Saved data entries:
· · · · ·

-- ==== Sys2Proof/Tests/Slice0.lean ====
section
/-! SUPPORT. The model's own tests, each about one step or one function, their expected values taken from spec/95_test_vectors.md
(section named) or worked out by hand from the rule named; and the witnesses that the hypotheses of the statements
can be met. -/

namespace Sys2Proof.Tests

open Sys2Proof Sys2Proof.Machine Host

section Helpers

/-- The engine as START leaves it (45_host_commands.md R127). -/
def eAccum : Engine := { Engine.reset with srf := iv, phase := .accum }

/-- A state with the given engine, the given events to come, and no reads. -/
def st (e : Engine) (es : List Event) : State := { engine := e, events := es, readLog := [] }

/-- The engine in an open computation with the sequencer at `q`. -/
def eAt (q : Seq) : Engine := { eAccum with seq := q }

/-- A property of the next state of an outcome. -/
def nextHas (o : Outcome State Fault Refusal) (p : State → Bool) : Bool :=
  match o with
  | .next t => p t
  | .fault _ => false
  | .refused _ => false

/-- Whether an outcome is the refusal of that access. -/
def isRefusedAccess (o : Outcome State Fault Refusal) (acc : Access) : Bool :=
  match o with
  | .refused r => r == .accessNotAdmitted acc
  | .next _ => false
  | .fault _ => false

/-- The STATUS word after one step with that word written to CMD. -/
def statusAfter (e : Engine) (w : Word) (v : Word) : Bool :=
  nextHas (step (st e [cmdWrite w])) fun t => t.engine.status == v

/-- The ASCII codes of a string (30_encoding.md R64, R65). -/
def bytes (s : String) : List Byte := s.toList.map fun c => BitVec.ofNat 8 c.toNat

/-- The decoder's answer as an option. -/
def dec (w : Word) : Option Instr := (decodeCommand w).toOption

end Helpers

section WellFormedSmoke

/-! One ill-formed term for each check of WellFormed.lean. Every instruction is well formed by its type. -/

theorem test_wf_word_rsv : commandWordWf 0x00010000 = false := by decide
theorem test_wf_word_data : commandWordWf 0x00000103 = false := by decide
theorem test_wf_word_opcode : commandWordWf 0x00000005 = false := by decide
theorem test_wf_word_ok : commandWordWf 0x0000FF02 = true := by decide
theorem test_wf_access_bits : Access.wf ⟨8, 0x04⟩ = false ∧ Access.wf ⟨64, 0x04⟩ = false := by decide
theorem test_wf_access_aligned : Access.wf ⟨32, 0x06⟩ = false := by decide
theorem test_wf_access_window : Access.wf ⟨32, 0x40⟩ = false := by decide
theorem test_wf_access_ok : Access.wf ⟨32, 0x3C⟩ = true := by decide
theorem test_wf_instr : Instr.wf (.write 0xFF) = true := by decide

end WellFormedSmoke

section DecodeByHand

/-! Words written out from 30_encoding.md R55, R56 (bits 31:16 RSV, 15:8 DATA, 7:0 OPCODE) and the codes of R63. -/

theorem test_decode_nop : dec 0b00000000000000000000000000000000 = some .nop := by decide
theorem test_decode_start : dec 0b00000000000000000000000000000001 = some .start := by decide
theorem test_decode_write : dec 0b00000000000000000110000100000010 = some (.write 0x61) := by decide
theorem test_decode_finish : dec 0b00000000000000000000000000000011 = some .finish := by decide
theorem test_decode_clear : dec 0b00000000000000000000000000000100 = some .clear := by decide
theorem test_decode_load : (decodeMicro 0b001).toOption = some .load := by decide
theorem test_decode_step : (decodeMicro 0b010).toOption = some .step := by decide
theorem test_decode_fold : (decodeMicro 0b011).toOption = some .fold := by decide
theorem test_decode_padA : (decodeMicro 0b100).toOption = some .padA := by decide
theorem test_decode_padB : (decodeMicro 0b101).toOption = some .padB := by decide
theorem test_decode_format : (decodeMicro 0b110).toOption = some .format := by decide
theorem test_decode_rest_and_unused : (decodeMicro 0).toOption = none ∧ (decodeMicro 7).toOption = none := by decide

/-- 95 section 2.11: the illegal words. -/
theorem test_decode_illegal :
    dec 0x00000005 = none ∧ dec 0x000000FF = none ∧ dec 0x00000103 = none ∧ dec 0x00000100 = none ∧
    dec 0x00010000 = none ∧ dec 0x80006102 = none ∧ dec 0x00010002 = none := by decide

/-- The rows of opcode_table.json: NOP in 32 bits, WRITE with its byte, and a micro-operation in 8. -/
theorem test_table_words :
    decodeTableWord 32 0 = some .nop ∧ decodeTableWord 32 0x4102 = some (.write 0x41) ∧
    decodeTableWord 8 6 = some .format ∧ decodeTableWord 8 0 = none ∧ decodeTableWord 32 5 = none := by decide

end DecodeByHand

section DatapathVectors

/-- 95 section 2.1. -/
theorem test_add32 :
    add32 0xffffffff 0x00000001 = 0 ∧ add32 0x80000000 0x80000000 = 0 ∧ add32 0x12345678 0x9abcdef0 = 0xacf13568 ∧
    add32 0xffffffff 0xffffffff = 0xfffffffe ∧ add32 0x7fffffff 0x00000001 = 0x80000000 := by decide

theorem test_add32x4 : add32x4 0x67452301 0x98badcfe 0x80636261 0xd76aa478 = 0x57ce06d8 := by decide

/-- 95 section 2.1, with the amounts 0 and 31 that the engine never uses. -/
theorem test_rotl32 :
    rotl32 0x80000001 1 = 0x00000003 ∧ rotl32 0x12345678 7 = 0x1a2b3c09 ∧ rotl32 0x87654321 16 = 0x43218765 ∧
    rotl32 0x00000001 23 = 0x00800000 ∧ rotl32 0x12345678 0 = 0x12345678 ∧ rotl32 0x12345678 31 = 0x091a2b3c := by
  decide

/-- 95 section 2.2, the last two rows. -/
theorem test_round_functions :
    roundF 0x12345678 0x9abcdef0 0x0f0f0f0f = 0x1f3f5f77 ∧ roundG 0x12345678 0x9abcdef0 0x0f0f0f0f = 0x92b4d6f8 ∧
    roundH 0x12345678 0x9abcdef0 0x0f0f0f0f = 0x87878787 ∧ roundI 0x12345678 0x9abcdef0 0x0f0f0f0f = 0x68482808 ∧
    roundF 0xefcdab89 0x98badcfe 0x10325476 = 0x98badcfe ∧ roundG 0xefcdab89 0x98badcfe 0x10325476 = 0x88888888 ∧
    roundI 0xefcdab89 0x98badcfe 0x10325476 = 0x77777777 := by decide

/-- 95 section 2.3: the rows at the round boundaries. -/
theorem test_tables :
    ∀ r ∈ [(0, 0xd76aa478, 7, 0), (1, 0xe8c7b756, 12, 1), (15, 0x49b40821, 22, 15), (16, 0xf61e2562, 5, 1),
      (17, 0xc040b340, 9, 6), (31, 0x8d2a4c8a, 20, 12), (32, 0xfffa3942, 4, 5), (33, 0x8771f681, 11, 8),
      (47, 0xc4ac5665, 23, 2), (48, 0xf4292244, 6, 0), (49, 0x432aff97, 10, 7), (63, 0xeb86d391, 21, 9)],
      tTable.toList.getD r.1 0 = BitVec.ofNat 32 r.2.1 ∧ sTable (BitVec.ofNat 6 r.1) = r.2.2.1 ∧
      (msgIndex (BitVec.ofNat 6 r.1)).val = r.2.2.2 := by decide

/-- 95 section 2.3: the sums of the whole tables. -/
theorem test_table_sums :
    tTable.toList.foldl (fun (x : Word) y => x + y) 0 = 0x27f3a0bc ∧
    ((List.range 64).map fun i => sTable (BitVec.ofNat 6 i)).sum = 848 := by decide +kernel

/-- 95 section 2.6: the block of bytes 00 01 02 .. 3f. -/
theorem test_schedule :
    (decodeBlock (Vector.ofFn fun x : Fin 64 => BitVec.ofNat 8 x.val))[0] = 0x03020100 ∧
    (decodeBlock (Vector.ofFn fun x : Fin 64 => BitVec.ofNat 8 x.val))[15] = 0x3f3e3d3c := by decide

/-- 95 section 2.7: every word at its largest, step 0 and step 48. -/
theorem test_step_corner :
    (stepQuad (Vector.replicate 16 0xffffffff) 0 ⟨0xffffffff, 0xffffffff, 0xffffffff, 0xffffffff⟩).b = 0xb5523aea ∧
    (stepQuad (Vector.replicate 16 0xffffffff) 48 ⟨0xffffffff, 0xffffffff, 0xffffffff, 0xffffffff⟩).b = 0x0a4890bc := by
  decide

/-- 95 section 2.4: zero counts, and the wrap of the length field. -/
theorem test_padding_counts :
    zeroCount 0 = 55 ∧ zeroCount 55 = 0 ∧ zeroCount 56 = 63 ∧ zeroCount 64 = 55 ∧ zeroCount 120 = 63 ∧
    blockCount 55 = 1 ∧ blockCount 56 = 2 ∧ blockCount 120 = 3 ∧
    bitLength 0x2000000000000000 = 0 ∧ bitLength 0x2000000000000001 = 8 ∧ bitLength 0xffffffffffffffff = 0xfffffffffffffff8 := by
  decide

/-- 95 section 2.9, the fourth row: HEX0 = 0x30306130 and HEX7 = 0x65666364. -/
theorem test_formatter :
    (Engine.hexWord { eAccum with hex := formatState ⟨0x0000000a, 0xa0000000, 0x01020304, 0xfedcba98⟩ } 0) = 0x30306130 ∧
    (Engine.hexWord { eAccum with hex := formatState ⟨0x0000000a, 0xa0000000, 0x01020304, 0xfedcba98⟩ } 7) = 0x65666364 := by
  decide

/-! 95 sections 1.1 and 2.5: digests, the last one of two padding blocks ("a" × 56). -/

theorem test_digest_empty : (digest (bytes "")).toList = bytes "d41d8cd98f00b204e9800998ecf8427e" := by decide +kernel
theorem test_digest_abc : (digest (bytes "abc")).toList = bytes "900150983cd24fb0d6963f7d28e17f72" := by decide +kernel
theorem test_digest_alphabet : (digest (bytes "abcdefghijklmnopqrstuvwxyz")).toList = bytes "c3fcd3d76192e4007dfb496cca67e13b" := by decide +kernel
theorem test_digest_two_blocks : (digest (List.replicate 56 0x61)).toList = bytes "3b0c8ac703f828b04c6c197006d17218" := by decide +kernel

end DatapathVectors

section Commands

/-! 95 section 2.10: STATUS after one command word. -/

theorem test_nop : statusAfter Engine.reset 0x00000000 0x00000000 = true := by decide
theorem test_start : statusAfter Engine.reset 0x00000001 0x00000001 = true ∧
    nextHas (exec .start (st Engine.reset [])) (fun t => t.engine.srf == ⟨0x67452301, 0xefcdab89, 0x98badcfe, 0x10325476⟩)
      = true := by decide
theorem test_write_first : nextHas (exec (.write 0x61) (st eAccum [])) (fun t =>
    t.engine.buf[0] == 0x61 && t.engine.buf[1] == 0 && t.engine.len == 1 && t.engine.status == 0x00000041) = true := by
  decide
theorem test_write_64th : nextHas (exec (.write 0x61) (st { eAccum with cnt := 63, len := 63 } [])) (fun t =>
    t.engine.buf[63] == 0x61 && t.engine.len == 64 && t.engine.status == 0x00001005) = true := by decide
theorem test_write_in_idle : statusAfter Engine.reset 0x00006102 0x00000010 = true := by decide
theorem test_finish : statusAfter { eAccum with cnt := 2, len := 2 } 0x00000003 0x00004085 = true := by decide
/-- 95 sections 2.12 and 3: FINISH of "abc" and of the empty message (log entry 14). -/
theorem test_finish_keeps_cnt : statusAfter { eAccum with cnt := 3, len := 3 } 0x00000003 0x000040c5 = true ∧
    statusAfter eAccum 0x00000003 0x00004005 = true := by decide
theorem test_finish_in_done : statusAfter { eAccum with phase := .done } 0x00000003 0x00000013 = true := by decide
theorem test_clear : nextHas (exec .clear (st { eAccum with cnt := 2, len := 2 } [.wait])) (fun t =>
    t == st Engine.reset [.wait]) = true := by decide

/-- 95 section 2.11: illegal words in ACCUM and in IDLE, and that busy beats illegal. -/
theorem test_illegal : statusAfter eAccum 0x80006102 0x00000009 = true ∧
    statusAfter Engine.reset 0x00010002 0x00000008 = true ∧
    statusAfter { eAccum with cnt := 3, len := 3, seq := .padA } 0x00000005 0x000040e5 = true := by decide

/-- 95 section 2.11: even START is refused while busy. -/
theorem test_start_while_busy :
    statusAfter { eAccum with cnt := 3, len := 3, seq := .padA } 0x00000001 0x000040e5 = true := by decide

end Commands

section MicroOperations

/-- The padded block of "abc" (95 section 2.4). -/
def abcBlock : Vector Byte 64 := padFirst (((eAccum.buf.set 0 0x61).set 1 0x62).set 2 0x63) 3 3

· · · · ·

Exact reproduction is required. Give the lines of the data from its first line through the line containing "def st (e : Engine)", and no others.

Answer box:
-- ==== Sys2Proof/Tests/Slice0.lean ====
section
/-! SUPPORT. The model's own tests, each about one step or one function, their expected values taken from spec/95_test_vectors.md
(section named) or worked out by hand from the rule named; and the witnesses that the hypotheses of the statements
can be met. -/

namespace Sys2Proof.Tests

open Sys2Proof Sys2Proof.Machine Host

section Helpers

/-- The engine as START leaves it (45_host_commands.md R127). -/
def eAccum : Engine := { Engine.reset with srf := iv, phase := .accum }

/-- A state with the given engine, the given events to come, and no reads. -/
def st (e : Engine) (es : List Event) : State := { engine := e, events := es, readLog := [] }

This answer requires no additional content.